A specific case is Charlemagne's 627ms work boat that could not explore anywhere because it was stuck between barb galleys. But it would still pathfind all over the map, eating precious CPU cycles in AI_plotDanger, defeating my plot danger early-out code because there's 800 barb galleys.

Still haven't finished an actual Huge+++ map yet. Really should get around to that, to find the rest of the slow paths, check things work.
 
Not only is this a cool project with huge potential for the future, it's also a fascinating look into what's going on deep under the hood of the game.
 
Are you using the vanilla BTS source code or a modded version?

Edit:
Have you tried tried using Clang as Compiler?
 
Last edited:
Are you telling that 43% of time game is spending on AI trying to calculate the value of founding a new city? That's ridiculous)
May be this function is too complicated to optimize itself, but we can optimize how often it is called? How many times this function has been called at this save? Looking at signature - it is called for each plot. But I assume it is called only for plots that are achievable by that AI to settle, only when it has settlers, and only once for each plot for each AI. If any of this is not true somehow ( i have seen coding like this!) - it could be a huge improvement)
 
Are you using the vanilla BTS source code or a modded version?

Edit:
Have you tried tried using Clang as Compiler?
It is the original DLL code, with modifications to make it work for a modern compiler and the new engine. The mechanic-changing performance modifications are enabled by ENABLE_FASTER_ULTRA_HUGE_MAPS.

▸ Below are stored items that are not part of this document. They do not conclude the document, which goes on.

-- ==== Sys2Proof/Word.lean ====
section
/-! DEFINITION. The words of the VQ7700: data sizes of R4, and the canonical sparse memory that every addressed
store of the model uses. -/

namespace Sys2Proof

/-- The 24-bit word of R4. -/
abbrev Word := BitVec 24

/-- One byte of an external interface (R5). -/
abbrev Byte := BitVec 8

/-- The 32-bit host container of R4. -/
abbrev Cont := BitVec 32

/-- How many PEs one physical Canvas holds: 17 x 16 tiles of 4,096 PEs (R21). -/
abbrev numPE : Nat := 1114112

/-- One bit of every physical PE. Bit `1024 * (64 * prow + seg) + x` belongs to the PE of physical tile row `prow`,
row segment `seg` and column `x`. -/
abbrev Plane := BitVec numPE

/-- A sparse memory: (key, value) pairs with strictly rising keys, none holding the value an unlisted key reads as. -/
abbrev Sparse (α : Type) := List (Nat × α)

end Sys2Proof
end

Compiling on Linux/WSL is something I hope to do. Code will need to be made portable, and I will have to figure out CMake. It would be a kind of fun. Should be faster on native Linux. On Windows, a lot of time is spent just printing to the console.

May be this function is too complicated to optimize itself, but we can optimize how often it is called? How many times this function has been called at this save?
Yes, from a second look, it doesn't seem all that bad. It could probably be called less, as recomputation appears to be unconditional right now. And most of the function could be locally updated. But it has global dependencies, like the number of cities, and the nearest city.
 
The pathing was fast because it was wrong!

Good thing I had this verification code lying around to find out. I just didn't use it because it was slow.

:cry:

The caching system was wrongly caching some pathing state objects that depended on destination coordinate, which is a minor problem (I can probably just ignore that for long range pathing). And some pathing state objects did not invalidate when "max turns" changed, which had the effect of aborting long range pathing queries early because max turns increased.

Now, I have pathing state cache verification, which is much more rigorous, and pathing state reuse no longer depends on max turns.

Also, the coarse heuristic is inconsistent, which makes A* inefficient.

Back to the drawing board! I still have a few tricks up my sleeve...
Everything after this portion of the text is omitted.